** Opening The data block **

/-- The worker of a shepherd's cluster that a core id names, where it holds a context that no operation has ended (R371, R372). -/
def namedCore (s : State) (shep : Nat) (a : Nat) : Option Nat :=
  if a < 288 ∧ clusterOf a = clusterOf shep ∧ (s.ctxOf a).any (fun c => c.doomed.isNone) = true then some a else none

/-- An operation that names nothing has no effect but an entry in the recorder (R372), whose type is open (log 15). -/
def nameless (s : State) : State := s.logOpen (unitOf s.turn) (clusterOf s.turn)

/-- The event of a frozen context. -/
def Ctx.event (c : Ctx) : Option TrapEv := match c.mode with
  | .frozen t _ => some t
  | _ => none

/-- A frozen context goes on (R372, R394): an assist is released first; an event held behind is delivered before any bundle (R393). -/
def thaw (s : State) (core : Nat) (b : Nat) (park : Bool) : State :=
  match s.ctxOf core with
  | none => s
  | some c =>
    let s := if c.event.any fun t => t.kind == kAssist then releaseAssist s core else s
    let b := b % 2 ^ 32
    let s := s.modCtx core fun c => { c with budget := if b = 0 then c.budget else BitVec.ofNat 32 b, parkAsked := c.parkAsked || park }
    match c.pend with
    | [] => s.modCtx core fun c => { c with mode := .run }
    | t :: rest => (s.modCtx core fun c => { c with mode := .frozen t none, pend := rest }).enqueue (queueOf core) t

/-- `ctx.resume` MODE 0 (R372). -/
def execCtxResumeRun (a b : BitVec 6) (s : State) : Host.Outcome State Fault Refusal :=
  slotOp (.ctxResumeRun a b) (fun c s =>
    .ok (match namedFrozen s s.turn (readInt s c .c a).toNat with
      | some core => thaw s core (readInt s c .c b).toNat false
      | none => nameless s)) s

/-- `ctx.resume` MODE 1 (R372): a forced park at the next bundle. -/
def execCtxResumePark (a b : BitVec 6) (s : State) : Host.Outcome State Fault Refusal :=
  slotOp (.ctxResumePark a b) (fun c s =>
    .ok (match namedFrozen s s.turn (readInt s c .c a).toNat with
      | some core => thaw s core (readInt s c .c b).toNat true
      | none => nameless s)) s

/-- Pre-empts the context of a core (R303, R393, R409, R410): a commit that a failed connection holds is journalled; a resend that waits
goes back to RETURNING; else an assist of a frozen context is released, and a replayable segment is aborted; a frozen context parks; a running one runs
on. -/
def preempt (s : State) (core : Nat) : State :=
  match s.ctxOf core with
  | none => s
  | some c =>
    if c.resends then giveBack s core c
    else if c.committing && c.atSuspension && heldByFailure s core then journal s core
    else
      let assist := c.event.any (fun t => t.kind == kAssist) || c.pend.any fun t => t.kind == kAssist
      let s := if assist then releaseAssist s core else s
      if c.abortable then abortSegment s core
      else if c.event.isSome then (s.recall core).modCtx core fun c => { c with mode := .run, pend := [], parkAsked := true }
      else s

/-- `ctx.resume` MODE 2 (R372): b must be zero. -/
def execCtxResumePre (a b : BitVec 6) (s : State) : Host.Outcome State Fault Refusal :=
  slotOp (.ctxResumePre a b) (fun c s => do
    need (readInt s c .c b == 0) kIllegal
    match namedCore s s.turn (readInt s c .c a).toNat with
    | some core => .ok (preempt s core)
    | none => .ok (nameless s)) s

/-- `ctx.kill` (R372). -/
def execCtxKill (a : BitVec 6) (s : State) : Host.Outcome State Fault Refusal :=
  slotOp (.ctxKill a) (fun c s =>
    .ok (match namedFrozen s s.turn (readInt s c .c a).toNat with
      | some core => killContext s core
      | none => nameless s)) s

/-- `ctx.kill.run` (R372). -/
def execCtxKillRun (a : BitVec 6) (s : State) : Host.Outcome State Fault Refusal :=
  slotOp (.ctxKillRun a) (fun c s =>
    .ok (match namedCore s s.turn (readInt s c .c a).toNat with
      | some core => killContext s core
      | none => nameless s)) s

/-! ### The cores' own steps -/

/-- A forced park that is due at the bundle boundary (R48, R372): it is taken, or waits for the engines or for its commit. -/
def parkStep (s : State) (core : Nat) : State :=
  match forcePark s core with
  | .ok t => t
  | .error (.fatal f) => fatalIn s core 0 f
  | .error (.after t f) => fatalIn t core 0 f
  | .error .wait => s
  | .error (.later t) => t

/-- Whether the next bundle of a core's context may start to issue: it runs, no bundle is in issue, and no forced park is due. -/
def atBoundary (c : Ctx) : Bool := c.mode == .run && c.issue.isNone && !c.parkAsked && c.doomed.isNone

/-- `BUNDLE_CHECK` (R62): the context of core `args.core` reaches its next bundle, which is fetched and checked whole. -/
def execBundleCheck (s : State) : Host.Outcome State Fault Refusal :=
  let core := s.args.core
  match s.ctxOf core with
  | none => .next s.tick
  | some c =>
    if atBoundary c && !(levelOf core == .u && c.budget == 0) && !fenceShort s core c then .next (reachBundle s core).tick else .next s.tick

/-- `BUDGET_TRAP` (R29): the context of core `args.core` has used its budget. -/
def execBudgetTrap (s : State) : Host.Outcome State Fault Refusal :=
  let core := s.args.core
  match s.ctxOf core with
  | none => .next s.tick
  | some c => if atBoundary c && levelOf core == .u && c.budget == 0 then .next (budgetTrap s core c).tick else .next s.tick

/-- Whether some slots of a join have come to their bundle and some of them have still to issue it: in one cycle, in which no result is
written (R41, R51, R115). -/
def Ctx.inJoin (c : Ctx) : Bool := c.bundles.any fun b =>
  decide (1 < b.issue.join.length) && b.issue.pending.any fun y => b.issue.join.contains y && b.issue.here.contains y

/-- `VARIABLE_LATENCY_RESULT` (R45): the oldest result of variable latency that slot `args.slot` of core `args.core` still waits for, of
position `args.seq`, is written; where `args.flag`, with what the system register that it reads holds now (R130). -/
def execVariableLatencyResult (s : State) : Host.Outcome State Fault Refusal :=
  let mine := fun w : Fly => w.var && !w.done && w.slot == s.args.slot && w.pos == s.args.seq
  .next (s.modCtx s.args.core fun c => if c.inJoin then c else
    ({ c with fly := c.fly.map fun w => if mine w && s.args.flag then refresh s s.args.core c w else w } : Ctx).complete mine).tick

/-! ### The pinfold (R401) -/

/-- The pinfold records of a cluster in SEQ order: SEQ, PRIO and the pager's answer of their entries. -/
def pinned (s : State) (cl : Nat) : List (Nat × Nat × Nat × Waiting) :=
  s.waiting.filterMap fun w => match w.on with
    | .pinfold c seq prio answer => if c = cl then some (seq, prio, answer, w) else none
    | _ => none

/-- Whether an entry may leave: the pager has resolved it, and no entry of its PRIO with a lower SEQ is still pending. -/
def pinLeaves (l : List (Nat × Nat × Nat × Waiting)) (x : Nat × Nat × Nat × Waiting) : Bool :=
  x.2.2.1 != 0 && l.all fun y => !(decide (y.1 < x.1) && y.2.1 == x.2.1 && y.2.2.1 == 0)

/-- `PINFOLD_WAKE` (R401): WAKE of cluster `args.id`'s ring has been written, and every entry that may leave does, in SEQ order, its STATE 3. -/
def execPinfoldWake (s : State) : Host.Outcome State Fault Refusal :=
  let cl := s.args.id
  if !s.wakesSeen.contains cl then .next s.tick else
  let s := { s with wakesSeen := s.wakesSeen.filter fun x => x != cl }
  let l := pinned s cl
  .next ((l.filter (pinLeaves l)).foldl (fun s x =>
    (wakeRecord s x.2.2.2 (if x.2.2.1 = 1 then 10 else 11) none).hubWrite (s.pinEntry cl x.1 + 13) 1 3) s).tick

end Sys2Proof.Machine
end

** Closing The data block **
** Opening The data block **

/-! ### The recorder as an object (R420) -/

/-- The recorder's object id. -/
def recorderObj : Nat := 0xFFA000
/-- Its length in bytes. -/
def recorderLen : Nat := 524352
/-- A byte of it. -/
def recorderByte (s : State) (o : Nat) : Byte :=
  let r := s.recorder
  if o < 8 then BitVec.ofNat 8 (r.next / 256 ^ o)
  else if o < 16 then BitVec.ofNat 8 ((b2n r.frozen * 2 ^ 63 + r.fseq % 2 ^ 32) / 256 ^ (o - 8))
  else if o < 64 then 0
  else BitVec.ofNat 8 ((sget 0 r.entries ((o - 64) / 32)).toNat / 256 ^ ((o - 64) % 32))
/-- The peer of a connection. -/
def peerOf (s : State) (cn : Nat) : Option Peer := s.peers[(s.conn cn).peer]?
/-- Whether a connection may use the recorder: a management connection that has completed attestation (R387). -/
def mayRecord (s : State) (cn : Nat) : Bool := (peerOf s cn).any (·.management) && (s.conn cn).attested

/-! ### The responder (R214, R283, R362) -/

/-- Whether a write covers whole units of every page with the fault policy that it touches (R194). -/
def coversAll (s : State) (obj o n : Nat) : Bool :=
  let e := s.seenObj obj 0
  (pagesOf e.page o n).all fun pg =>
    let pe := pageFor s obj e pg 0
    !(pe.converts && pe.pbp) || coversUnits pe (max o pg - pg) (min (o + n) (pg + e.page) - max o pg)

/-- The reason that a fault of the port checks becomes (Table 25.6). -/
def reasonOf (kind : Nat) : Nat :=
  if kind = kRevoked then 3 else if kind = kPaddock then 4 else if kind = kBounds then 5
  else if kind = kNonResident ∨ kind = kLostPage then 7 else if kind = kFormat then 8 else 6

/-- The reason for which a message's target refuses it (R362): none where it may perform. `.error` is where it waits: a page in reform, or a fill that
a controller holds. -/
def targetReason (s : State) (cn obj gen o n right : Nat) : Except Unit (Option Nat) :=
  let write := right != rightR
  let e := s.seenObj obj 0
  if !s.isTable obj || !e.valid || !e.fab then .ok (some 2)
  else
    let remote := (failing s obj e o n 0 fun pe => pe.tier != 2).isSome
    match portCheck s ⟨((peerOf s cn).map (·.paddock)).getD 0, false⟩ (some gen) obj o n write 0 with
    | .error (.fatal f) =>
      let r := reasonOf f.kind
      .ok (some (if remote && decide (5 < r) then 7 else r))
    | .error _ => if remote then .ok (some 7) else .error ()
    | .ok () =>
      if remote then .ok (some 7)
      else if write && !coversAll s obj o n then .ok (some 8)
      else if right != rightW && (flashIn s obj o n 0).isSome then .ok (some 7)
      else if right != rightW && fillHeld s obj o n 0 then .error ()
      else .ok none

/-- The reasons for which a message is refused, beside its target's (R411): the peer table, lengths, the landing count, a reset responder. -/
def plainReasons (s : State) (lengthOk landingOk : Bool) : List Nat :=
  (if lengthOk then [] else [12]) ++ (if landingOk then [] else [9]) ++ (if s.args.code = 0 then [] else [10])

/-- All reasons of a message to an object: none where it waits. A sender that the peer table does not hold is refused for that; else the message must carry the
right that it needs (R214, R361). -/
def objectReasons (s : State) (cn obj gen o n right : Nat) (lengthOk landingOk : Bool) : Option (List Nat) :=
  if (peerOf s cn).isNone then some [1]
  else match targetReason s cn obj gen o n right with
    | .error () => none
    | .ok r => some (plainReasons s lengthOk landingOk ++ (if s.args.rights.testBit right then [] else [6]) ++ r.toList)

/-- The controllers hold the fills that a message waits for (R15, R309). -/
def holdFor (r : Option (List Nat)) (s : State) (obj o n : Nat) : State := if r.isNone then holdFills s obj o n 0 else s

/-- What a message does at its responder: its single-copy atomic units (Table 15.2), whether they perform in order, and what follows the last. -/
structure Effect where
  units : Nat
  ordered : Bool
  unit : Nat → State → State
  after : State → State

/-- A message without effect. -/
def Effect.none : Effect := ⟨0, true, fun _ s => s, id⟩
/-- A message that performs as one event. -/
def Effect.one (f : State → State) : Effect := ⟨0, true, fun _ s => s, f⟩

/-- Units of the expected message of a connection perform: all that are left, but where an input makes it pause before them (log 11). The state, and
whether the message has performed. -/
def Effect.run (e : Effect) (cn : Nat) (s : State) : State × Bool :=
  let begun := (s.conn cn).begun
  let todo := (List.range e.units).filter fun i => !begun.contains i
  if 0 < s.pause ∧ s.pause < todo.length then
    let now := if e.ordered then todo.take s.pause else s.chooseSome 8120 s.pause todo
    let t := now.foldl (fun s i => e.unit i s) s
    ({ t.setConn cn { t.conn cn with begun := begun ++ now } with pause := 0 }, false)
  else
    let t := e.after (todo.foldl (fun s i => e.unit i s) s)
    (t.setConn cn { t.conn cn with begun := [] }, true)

** Closing The data block **

» **The task**: Look over the records above and filter for each line with the word "what".

» **Problem solution**:
position `args.seq`, is written; where `args.flag`, with what the system register that it reads holds now (R130). -/
/-- What a message does at its responder: its single-copy atomic units (Table 15.2), whether they perform in order, and what follows the last. -/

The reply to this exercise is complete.